Please write out exactly the lines of the data below from the line holding "behind it. -/" through the line holding "simpa [h] using decode_encode_append hi []", and leave out the rest.

**Data supplied**
· · · · ·
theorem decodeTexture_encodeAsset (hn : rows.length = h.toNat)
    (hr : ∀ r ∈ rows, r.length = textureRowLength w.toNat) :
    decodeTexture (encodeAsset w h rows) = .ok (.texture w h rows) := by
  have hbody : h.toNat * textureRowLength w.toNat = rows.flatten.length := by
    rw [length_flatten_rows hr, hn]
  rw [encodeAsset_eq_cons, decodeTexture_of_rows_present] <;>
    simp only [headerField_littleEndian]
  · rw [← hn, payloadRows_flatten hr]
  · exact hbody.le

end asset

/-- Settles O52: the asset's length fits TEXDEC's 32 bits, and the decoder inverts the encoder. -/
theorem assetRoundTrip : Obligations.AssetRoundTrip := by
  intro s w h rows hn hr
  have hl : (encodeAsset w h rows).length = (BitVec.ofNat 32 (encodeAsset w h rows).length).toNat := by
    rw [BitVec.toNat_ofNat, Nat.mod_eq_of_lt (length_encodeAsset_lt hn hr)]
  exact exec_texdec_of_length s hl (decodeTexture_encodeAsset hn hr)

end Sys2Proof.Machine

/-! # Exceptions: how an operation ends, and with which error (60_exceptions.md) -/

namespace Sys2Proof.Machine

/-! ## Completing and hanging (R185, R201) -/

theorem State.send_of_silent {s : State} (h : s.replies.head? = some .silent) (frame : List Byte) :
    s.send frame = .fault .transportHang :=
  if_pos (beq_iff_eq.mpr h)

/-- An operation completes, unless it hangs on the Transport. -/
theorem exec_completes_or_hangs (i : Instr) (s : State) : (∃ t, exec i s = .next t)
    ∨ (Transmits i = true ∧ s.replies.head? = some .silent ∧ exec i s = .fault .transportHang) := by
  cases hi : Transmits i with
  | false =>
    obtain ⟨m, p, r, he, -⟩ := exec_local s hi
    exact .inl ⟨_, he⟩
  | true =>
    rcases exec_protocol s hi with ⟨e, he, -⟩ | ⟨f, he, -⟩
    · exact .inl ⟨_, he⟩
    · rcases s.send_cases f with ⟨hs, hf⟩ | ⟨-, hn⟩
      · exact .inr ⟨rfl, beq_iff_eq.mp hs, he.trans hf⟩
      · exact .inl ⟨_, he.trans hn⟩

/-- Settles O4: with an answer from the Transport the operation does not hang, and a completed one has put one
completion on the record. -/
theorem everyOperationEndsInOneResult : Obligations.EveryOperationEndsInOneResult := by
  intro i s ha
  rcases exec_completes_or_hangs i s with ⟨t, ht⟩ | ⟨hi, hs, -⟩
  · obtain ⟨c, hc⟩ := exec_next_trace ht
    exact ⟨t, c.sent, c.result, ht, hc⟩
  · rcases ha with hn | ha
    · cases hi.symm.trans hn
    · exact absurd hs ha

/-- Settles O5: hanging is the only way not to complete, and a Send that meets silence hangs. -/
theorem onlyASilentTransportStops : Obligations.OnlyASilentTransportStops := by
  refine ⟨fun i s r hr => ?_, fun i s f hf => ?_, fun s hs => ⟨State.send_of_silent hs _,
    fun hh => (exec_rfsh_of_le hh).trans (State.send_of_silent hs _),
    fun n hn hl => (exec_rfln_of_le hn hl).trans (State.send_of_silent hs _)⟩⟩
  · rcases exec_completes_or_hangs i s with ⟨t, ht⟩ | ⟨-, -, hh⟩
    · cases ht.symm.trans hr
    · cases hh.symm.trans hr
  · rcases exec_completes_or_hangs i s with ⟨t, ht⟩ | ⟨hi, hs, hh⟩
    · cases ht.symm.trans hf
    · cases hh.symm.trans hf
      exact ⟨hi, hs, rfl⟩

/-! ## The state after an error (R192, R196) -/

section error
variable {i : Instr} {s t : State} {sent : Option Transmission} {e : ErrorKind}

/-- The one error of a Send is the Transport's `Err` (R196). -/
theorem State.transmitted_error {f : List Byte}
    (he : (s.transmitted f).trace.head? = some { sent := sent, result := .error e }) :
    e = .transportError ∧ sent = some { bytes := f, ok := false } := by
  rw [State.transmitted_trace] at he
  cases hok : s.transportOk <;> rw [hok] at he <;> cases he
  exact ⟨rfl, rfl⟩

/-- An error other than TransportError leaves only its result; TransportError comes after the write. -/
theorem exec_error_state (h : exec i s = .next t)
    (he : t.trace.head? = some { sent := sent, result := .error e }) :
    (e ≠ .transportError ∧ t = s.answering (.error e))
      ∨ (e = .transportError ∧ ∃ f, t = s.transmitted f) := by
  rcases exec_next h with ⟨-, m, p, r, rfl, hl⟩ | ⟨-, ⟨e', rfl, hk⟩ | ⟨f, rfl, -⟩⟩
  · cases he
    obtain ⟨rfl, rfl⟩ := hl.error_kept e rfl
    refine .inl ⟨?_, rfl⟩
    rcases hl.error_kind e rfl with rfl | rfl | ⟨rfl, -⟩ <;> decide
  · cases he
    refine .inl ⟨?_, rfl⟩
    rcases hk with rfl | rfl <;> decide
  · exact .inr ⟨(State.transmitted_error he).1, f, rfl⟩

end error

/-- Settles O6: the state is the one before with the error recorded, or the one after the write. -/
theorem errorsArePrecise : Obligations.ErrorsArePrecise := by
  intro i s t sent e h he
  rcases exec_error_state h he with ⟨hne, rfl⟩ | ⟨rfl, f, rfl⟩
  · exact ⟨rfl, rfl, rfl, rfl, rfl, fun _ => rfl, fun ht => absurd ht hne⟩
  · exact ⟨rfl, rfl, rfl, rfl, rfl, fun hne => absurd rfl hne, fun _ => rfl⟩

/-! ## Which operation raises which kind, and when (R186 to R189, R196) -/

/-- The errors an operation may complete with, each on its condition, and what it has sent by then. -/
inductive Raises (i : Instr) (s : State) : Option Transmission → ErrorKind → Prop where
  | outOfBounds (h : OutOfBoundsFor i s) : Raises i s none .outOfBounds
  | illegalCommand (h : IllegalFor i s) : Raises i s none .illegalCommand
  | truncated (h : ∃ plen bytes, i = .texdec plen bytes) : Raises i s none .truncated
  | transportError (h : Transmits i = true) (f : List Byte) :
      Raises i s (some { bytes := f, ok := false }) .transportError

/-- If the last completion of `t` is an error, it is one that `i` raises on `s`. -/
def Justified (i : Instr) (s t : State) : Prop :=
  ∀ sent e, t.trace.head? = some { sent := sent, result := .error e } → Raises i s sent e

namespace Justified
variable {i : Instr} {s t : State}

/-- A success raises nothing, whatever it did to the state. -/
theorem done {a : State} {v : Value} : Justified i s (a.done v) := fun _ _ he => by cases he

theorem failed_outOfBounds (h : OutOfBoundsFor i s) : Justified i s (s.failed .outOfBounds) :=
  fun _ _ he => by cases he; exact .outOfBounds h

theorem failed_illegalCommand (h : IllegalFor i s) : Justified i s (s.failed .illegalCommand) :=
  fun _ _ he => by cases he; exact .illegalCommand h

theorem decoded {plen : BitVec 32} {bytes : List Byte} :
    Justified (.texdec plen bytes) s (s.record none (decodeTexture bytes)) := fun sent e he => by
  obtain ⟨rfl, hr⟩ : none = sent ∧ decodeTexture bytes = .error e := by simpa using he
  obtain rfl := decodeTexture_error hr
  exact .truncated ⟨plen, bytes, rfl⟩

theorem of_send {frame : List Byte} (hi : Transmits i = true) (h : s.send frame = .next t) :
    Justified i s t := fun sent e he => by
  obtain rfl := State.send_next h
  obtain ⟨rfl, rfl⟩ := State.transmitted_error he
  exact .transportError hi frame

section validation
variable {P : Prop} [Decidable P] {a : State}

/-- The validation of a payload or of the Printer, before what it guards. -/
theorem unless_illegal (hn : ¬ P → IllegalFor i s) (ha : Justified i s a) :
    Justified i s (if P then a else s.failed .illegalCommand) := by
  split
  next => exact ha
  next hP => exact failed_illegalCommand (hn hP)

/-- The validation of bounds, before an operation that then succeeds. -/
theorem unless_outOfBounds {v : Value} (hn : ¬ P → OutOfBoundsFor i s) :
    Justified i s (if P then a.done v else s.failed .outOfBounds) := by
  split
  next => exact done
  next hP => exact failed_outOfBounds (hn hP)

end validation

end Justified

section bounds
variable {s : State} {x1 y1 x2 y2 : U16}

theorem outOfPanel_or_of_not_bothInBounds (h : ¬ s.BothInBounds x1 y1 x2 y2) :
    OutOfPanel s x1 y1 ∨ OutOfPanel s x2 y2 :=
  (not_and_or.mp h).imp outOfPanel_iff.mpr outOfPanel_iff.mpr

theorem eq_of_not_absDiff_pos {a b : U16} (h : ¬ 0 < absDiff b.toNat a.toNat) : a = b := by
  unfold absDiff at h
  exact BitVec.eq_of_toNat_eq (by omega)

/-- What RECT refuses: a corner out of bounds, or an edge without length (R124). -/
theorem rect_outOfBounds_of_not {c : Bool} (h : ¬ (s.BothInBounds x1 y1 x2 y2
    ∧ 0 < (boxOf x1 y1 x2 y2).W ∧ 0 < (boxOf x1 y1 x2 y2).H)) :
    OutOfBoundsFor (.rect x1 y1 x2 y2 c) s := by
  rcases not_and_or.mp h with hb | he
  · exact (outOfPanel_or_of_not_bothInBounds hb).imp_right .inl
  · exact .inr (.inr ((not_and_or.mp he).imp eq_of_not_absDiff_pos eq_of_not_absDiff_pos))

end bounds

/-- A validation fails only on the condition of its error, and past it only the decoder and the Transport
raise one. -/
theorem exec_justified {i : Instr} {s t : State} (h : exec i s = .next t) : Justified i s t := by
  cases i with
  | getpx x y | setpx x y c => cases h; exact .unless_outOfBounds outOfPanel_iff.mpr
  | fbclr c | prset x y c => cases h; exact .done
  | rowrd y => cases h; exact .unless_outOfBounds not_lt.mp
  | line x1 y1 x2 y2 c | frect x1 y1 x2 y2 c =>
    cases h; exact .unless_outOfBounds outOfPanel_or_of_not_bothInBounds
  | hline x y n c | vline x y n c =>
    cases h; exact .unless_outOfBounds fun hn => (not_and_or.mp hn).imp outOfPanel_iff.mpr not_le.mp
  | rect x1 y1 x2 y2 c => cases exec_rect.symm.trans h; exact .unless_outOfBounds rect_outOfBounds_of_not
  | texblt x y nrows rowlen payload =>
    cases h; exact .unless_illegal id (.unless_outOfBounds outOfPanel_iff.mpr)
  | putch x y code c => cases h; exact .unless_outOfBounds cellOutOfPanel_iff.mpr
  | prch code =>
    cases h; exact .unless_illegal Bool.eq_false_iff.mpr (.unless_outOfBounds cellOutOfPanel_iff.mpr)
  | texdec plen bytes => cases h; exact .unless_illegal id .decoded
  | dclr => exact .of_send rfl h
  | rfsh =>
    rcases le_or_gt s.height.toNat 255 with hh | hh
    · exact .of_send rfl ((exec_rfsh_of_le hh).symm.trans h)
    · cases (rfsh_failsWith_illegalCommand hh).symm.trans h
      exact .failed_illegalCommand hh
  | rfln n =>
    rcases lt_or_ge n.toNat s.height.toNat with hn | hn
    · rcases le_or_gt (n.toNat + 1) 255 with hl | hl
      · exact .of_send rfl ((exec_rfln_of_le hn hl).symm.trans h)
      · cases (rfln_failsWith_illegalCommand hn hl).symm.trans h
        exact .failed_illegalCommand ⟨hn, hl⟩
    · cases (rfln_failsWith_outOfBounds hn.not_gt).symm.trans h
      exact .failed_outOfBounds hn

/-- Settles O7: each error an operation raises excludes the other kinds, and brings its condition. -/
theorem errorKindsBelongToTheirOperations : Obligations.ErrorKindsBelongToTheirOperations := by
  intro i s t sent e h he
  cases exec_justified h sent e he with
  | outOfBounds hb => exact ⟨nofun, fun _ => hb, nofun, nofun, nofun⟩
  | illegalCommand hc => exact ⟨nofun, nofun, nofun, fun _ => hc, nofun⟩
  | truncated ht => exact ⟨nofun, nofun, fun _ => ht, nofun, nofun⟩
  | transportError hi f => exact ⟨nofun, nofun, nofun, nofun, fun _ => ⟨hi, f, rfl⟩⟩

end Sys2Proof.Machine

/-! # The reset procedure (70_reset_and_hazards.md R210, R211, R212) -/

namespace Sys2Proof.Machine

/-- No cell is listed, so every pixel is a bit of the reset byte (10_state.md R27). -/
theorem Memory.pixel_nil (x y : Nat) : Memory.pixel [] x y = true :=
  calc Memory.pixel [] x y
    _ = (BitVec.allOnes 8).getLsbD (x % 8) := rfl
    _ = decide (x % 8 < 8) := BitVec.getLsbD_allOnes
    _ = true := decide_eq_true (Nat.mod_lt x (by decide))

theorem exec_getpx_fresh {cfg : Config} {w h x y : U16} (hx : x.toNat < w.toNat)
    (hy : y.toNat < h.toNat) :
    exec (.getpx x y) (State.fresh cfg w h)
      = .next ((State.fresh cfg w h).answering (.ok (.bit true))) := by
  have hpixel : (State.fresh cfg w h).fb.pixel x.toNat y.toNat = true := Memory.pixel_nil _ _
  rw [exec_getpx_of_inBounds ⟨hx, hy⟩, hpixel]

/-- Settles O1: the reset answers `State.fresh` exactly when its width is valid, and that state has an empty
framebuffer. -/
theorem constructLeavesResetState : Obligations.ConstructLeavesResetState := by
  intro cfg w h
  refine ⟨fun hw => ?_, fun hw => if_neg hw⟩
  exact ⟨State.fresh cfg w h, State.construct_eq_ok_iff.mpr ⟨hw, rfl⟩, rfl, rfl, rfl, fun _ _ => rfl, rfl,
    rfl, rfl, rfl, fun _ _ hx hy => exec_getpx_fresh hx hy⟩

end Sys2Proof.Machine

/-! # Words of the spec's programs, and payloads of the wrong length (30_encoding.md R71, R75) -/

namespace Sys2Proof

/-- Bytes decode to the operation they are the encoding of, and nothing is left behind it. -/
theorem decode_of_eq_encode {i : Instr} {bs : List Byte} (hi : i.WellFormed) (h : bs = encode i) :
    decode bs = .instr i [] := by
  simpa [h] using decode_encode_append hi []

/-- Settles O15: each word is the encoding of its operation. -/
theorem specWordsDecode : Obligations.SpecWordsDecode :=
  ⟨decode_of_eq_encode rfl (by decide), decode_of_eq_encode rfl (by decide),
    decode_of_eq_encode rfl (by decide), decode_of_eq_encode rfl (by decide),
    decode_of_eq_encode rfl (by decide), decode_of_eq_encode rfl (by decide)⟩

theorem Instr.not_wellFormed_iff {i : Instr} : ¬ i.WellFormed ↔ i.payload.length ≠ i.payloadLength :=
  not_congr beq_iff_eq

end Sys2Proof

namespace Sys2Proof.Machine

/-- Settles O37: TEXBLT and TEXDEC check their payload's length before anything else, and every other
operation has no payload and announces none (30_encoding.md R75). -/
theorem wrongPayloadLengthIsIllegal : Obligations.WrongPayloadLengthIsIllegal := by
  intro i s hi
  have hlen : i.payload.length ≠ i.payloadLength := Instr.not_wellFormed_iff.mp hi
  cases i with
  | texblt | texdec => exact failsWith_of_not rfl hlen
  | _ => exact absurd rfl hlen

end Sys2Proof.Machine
· · · · ·
**Response**
/-- Bytes decode to the operation they are the encoding of, and nothing is left behind it. -/
theorem decode_of_eq_encode {i : Instr} {bs : List Byte} (hi : i.WellFormed) (h : bs = encode i) :
    decode bs = .instr i [] := by
  simpa [h] using decode_encode_append hi []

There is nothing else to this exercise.